I had stair gates fitted to the kitchen door into the porch so i could keep the front door open as it was summer and no worries of son opening it!

So I told him i was going to the loo and wouldnt be a minute. Whilst on the loo, i heard a noise and looked out the bathroom blinds only to see my son running out of the main gate which he had climbed over!! The gate was 4 ft tall.
I hurried as fast as i could as he was now on the road and just saw him, disappear into the neighbours drive. She saw him and said"how did u get out"?

I piped up and said, "think his name is houdini". He said he wanted to see the boy, the youngest next door to play.He could chat quite well at an early age.
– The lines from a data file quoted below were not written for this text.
/-- LAUNCH_CANCEL (R430): a launch that is not cancelled goes to DRAIN with no coordinates and no continuations left. -/
theorem cancelLaunch_leaves (code : Nat) (hst : (s.lent d l).st ≠ 0) (hc : (s.lent d l).cancelled = false) :
    ((s.cancelLaunch d l code).lent d l).st = 3 ∧ ((s.cancelLaunch d l code).lent d l).cancelled = true
      ∧ (∀ k, k < 4 → (∀ w ∈ ((s.cancelLaunch d l code).die k).walkers, w.2.launch ≠ (s.lent d l).launch)
        ∧ ∀ c ∈ ((s.cancelLaunch d l code).die k).conts, c.launch ≠ (s.lent d l).launch)
      ∧ (s.cancelLaunch d l code).mem = s.mem ∧ ∀ n, ((s.cancelLaunch d l code).ac n).cc = (s.ac n).cc := by
  generalize hf : s.freeRanges (s.lent d l).launch true = f
  let u := f.modLent d l fun e => { e with st := 3, cancelled := true }
  have hx : s.cancelLaunch d l code = u.addDispatchRecord d (s.lent d l).lrecVa 0 code := by
    unfold State.cancelLaunch
    dsimp only
    rw [if_neg (by simp [hst, hc]), hf]
  have hul : u.lent d l = { s.lent d l with st := 3, cancelled := true } := by rw [modLent_lent_self, ← hf, freeRanges_lent]
  have hlent : (s.cancelLaunch d l code).lent d l = u.lent d l := by
    obtain ⟨fr, q, h⟩ := addDispatchRecord_die u d (s.lent d l).lrecVa 0 code d
    have hltab := congrArg Die.ltab h
    rw [hx]
    exact lent_of_ltab hltab l
  have hmem := congrArg State.mem hx
  have hacs := congrArg State.acs hx
  replace hmem : (s.cancelLaunch d l code).mem = f.mem := hmem
  replace hacs : (s.cancelLaunch d l code).acs = f.acs := hacs
  rw [hlent, hul, hmem, ← hf]
  refine ⟨rfl, rfl, fun k hk => ?_, freeRanges_mem .., fun n => ?_⟩
  · obtain ⟨fr, q, h⟩ := addDispatchRecord_die u d (s.lent d l).lrecVa 0 code k
    have hw := congrArg Die.walkers h
    have hc := congrArg Die.conts h
    have hu : (u.die k).walkers = (f.die k).walkers ∧ (u.die k).conts = (f.die k).conts := by
      have hud := State.modDie_die f d k fun x => { x with ltab := smSet x.ltab l { f.lent d l with st := 3, cancelled := true } }
      replace hud : u.die k = _ := hud
      rw [hud]
      split
      · next hkd => rw [hkd]; exact ⟨rfl, rfl⟩
      · exact ⟨rfl, rfl⟩
    have hfd : f.die k = Die.freed k (s.lent d l).launch true (s.die k) := by rw [← hf, freeRanges_die, if_pos hk]
    rw [hx, hw, hc]
    show (∀ w ∈ (u.die k).walkers, _) ∧ ∀ c ∈ (u.die k).conts, _
    rw [hu.1, hu.2, hfd]
    exact ⟨fun w hw => bne_iff_ne.mp (List.mem_filter.mp hw).2, fun c hc => bne_iff_ne.mp (List.mem_filter.mp hc).2⟩
  · rw [ac_of_acs hacs, ← hf, freeRanges_ac]
    rfl

theorem launchCancel_clause (hst : (s.lent d l).st ≠ 0) (hc : (s.lent d l).cancelled = false) :
    ∃ t : State, exec (.launchCancel d l) s = .next t ∧ (t.lent d l).st = 3 ∧ (t.lent d l).cancelled = true
      ∧ (∀ k, k < 4 → (∀ w ∈ (t.die k).walkers, w.2.launch ≠ (s.lent d l).launch) ∧ ∀ c ∈ (t.die k).conts, c.launch ≠ (s.lent d l).launch)
      ∧ t.mem = s.mem ∧ ∀ n, (t.ac n).cc = (s.ac n).cc := ⟨_, rfl, cancelLaunch_leaves 0x102 hst hc⟩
Thankfully no cars or tractors were about as it was mid summer and usually very busy. He showed me how to unlock the stairgate and how he climbed up the gate, lifted the heavy chain over the pole and pulled the bolt back. I was astonished, but he had been watching his dad and obviously was a quick learner.

Blood pressure eventually returned to normal and unborn child was none the wiser.

florence in the hebrides

Tawny

Tawny Report 3 Sep 2021 22:40

In the instance I mentioned I suspect it was more the mothers lack of response or care in responding to the escaping child than the fact the child escaped.

My brother climbed out of his cot from a young age and was frequently found on the stairs.

What upset me most was that I have seen some of the worst of society and the damage it causes. An 8 year old who gets excited at the thought of dinner every night and clean clothes for school every day is heartbreaking and I can imagine the pain these children in the article suffered.